For detailed characterization, perform bioinformatic analysis to identify conserved domains characteristic of acetoacetyl-CoA thiolases. Confirm the gene's identity through targeted gene disruption using homologous recombination. Create a PAT1 disruptant by replacing the gene with a selectable marker and verify the phenotype by testing growth on different carbon sources, particularly n-decane . Complement the disruptant with the cloned PAT1 gene to restore function. Finally, express the recombinant protein, purify it using affinity chromatography, and perform enzymatic assays to measure acetoacetyl-CoA thiolase activity under various conditions.

How should researchers design experiments to evaluate PAT1 overexpression effects on terpenoid production?

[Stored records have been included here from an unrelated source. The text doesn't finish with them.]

-- ==== Sys2Proof/Machine/RatingOps.lean ====
section
/-! DEFINITION. The Rating Unit's account: surcharge, band choice, credit, charges, commits, grace,
opening and settlement (R85 to R104). -/

namespace Sys2Proof.Machine

/-! ### Arithmetic -/

/-- The surcharged figure of x at P per mille (R87). -/
def surcharged (x p : Nat) : Nat := min 9999 (x + (x * p + 999) / 1000)

/-- L and C of a band (R85). -/
def Row.rate (r : Row) : Nat → Rate
  | 0 => r.b0
  | 1 => r.b1
  | 2 => r.b2
  | _ => r.b3

/-- The lowest-numbered band of the largest C (R89). -/
def Row.dearest (r : Row) : Nat :=
  let best := max (max r.b0.charge r.b1.charge) (max r.b2.charge r.b3.charge)
  if r.b0.charge = best then 0 else if r.b1.charge = best then 1
  else if r.b2.charge = best then 2 else 3

/-- The band an interval of a row is priced by now (R89). -/
def chooseBand (r : Row) (s : State) : Nat := (bandLookup s).getD r.dearest

/-- The value of a roll. -/
def rollValue (roll : List RollCoin) : Nat := (roll.map (·.value)).sum

/-- The total credit T (R88). -/
def Ctx.total (c : Ctx) : Nat := c.cin + rollValue c.roll

/-- The remaining credit R (R88). -/
def Ctx.remaining (c : Ctx) : Nat := c.total - c.consumed

/-- The open credit of an open call (R88). -/
def Ctx.openCredit (c : Ctx) : Nat := c.cin + c.committed - c.consumed

/-- The credit a call would open with: the carry and the waiting roll (R90, R103). -/
def creditInHand (s : State) : Nat := s.rtu.carry + rollValue s.rtu.waiting

/-- The surcharged S, or the surcharged C of a band (R87). -/
def Row.setupCharge (r : Row) : Nat := surcharged r.setup r.surcharge

def Row.bandCharge (r : Row) (b : Nat) : Nat := surcharged (r.rate b).charge r.surcharge

/-- The deposit (R90). -/
def deposit (r : Row) (s : State) : Nat := r.setupCharge + r.bandCharge (chooseBand r s)

/-- Credit remaining, consumed charge and carried credit as the status block shows them (R103). -/
def shownCredit (s : State) : Nat × Nat × Nat :=
  match s.rtu.ctx with
  | some c => (c.remaining, c.consumed, c.cin)
  | none => (creditInHand s, 0, s.rtu.carry)

/-- An act of the RTU, with CREDIT raised if one of the shown fields has changed (R103). -/
def watchCredit (f : State → State) (s : State) : State :=
  let t := f s
  raiseIf (shownCredit t ≠ shownCredit s) .credit t

/-! ### The commit rule (R95) -/

/-- The coins of a roll that a consumed charge `k` newly commits, `before` being the value of the
coins before it. -/
def newlyCommitted (k cin before : Nat) : List RollCoin → List RollCoin
  | [] => []
  | c :: cs =>
    let rest := newlyCommitted k cin (before + c.value) cs
    if !c.committed && cin + before < k then c :: rest else rest

/-- The roll with those coins marked. -/
def markCommitted (k cin before : Nat) : List RollCoin → List RollCoin
  | [] => []
  | c :: cs =>
    { c with committed := c.committed || decide (cin + before < k) } ::
      markCommitted k cin (before + c.value) cs

/-! ### Charging (R93 to R97) -/

/-- A charge is taken: K and the intervals charged grow, CONSUMED_VALUE takes it, the roll is walked
and the commit orders are given in roll order; the phase is CHARGING (R93, R95, R97). -/
def takeCharge (charge : Nat) (s : State) : State :=
  match s.rtu.ctx with
  | none => s
  | some c =>
    let k := c.consumed + charge
    let fresh := newlyCommitted k c.cin 0 c.roll
    let s :=
      moveTally (fun t => { t with consumed := satAdd t.consumed charge })
        { s with
          rtu.ctx :=
            some
              { c with
                phase := .charging
                consumed := k
                intervals := c.intervals + 1
                roll := markCommitted k c.cin 0 c.roll
                committed := c.committed + rollValue fresh
                due := 0
                graceDeadline := none } }
    fresh.foldl (fun s x => commitOrder x.seq s) s

/-- The call enters GRACE with a charge unpaid from `start` on; a CONNECTED line becomes GRACE
(R96, R114). -/
def enterGrace (charge start : Nat) (s : State) : State :=
  match s.rtu.ctx with
  | none => s
  | some c =>
    let s :=
      raise .credit
        (raise .lowCredit
          { s with
            rtu.ctx :=
              some
                { c with
                  phase := .grace
                  due := charge
                  graceDeadline := some (start + c.graceTime)
                  graceUsed := true } })
    if s.lnu.state = .connected then setLine .grace s else s

/-- An interval begins at `start`: the band is chosen, the end set, and the charge taken or left due;
the first interval of a call also charges S (R93, R94). -/
def beginInterval (start : Nat) (first : Bool) (s : State) : State :=
  match s.rtu.ctx with
  | none => s
  | some c =>
    match c.row with
    | none => s
    | some r =>
      let b := chooseBand r s
      let charge := (if first then r.setupCharge else 0) + r.bandCharge b
      let c :=
        { c with band := some b, start := some start, finish := some (start + (r.rate b).len) }
      let s := { s with rtu.ctx := some c }
      if charge ≤ c.remaining then watchCredit (takeCharge charge) s else enterGrace charge start s

/-- The end of the interval in hand, if the phase is CHARGING. -/
def chargingEnd (s : State) : Option Nat :=
  match s.rtu.ctx with
  | some c => if c.phase = .charging then c.finish else none
  | none => none

/-- The interval ends that lie at or before now are taken in order until one cannot be paid (R97). `fuel`
bounds their number: with every L above 0 it is never reached. An L of 0, which only a tariff area whose
items no check has judged can hold (R78), leaves the end where it was, and the test then takes no more
intervals than one of L 1 would give (DESIGN CHOICE, log 32). -/
def catchUp : Nat → State → State
  | 0, s => s
  | fuel + 1, s =>
    match chargingEnd s with
    | some e => if e ≤ rtuNow s then catchUp fuel (beginInterval e false s) else s
    | none => s

/-- The grace test (R97). -/
def graceTest (s : State) : State :=
  match s.rtu.ctx with
  | none => s
  | some c =>
    if c.phase = .grace ∧ c.due ≤ c.remaining then
      let s := raise .credit (takeCharge c.due s)
      let s := if s.lnu.state = .grace then setLine .connected s else s
      catchUp (rtuNow s + 1 - c.finish.getD 0) s
    else s

/-- A coin notice naming an owner (R86, R92). -/
def coinNotice (o : Owner) (seq value : Nat) (s : State) : State :=
  watchCredit
    (fun s =>
      match s.rtu.ctx with
      | some c =>
        if c.owner = o then
          graceTest { s with rtu.ctx := some { c with roll := c.roll ++ [⟨seq, value, false⟩] } }
        else s
      | none =>
        if o = nextOwner s then
          { s with rtu.waiting := s.rtu.waiting ++ [⟨seq, value, false⟩] }
        else s)
    s

/-! ### Opening, answer, settlement, release -/

/-- The RTU opens the rating context (R91), and the call is open for the CNU (R52). The coins that were
credited to the next call sequence become those of the call: of an unlogged one, with its mark (R86, R100,
R157; log 26). -/
def openContext (o : Owner) (cls : Nat) (emergency : Bool) (row : Option Row) (s : State) : State :=
  let s := if o.unlogged then transferOrder ⟨o.seq, false⟩ o s else s
  { s with
    rtu.ctx :=
      some
        { owner := o
          cls := cls
          emergency := emergency
          row := row
          phase := .dialled
          band := none
          roll := s.rtu.waiting
          cin := s.rtu.carry
          consumed := 0
          committed := 0
          intervals := 0
          start := none
          finish := none
          due := 0
          graceDeadline := none
          graceTime := 0
          maxDuration := 0
          maxEnd := none
          graceUsed := false
          seizeStamp := stampNow s
          seizePoint := rtuNow s
          answerPoint := none }
    rtu.waiting := []
    rtu.carry := 0
    cnu.openCall := some o }

/-- The LNU tells the RTU that the call has been answered (R93). -/
def rateAnswer (s : State) : State :=
  match s.rtu.ctx with
  | none => s
  | some c =>
    if c.phase = .dialled then
      let now := rtuNow s
      let limit := s.cfl.params.maxDuration * 60
      let s :=
        { s with
          rtu.ctx :=
            some
              { c with
                phase := .charging
                answerPoint := some now
                graceTime := s.cfl.params.graceTime
                maxDuration := limit
                maxEnd := if limit ≠ 0 ∧ !c.emergency then some (now + limit) else none } }
      beginInterval now true s
    else s

/-- EXCESS_VALUE takes an amount (R100, R102). -/
def Tallies.addExcess (u : Nat) (t : Tallies) : Tallies := { t with excess := satAdd t.excess u }

/-- The record of a call that ends now, for the LNU's end cause and keep flag (R104, R114). -/
def endRecord (c : Ctx) (cause : EndCause) (keep : Bool) (s : State) : CallRecord where
  owner := c.owner
  cls := c.cls
  digits := s.lnu.number
  seize := c.seizeStamp
  answerOffset := c.answerPoint.map fun a => a - c.seizePoint
  duration := match c.answerPoint with | some a => rtuNow s - a | none => 0
  intervals := c.intervals
  consumed := c.consumed
  coins := c.roll.length
  coinValue := rollValue c.roll
  committed := c.committed
  returned := if keep then 0 else rollValue (c.roll.filter fun x => !x.committed)
  carriedIn := c.cin
  carriedOut := if keep then c.openCredit else 0
  cause := cause
  followOn := keep
  graceUsed := c.graceUsed
  powerLoss := false
  clockInvalid := decide (c.seizeStamp = Stamp.zero) || s.tru.clock.isNone
  emergency := c.emergency

/-- The RTU settles the call on the end notice (R100, R101). -/
def settle (cause : EndCause) (keep : Bool) (s : State) : State :=
  match s.rtu.ctx with
  | none => s
  | some c =>
    let record := endRecord c cause keep s
    let s :=
      if keep then
        let s := transferOrder c.owner (nextOwner s) s
        { s with
          rtu.waiting := (c.roll.filter fun x => !x.committed) ++ s.rtu.waiting
          rtu.carry := c.openCredit }
      else moveTally (Tallies.addExcess c.openCredit) (returnOrder c.owner s)
    let s := settleRecord record s
    settlementTaken c.owner (raise .credit { s with rtu.ctx := none })

/-- A carry is released (R102). -/
def releaseCarry (s : State) : State :=
  let s := moveTally (Tallies.addExcess s.rtu.carry) (returnOrder (nextOwner s) s)
  raise .credit { s with rtu.waiting := [], rtu.carry := 0 }

/-- The LNU's return order for the next call sequence and its release of the pre-call coins
(R86, R108). -/
def releasePreCall (s : State) : State :=
  watchCredit (fun s => { returnOrder (nextOwner s) s with rtu.waiting := [] }) s

end Sys2Proof.Machine
end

To evaluate PAT1 overexpression effects on terpenoid production, researchers should implement a comprehensive experimental design with appropriate controls and analytics. Begin by constructing expression vectors containing PAT1 under the control of strong constitutive promoters (such as TEF or YLEXP) or inducible promoters (such as POX2) using Gibson assembly or conventional cloning methods . Develop multiple strains with varying PAT1 expression levels, alongside control strains containing empty vectors.

The experimental design should include:

• Growth characterization in various media compositions (YPD, YNB with different carbon sources)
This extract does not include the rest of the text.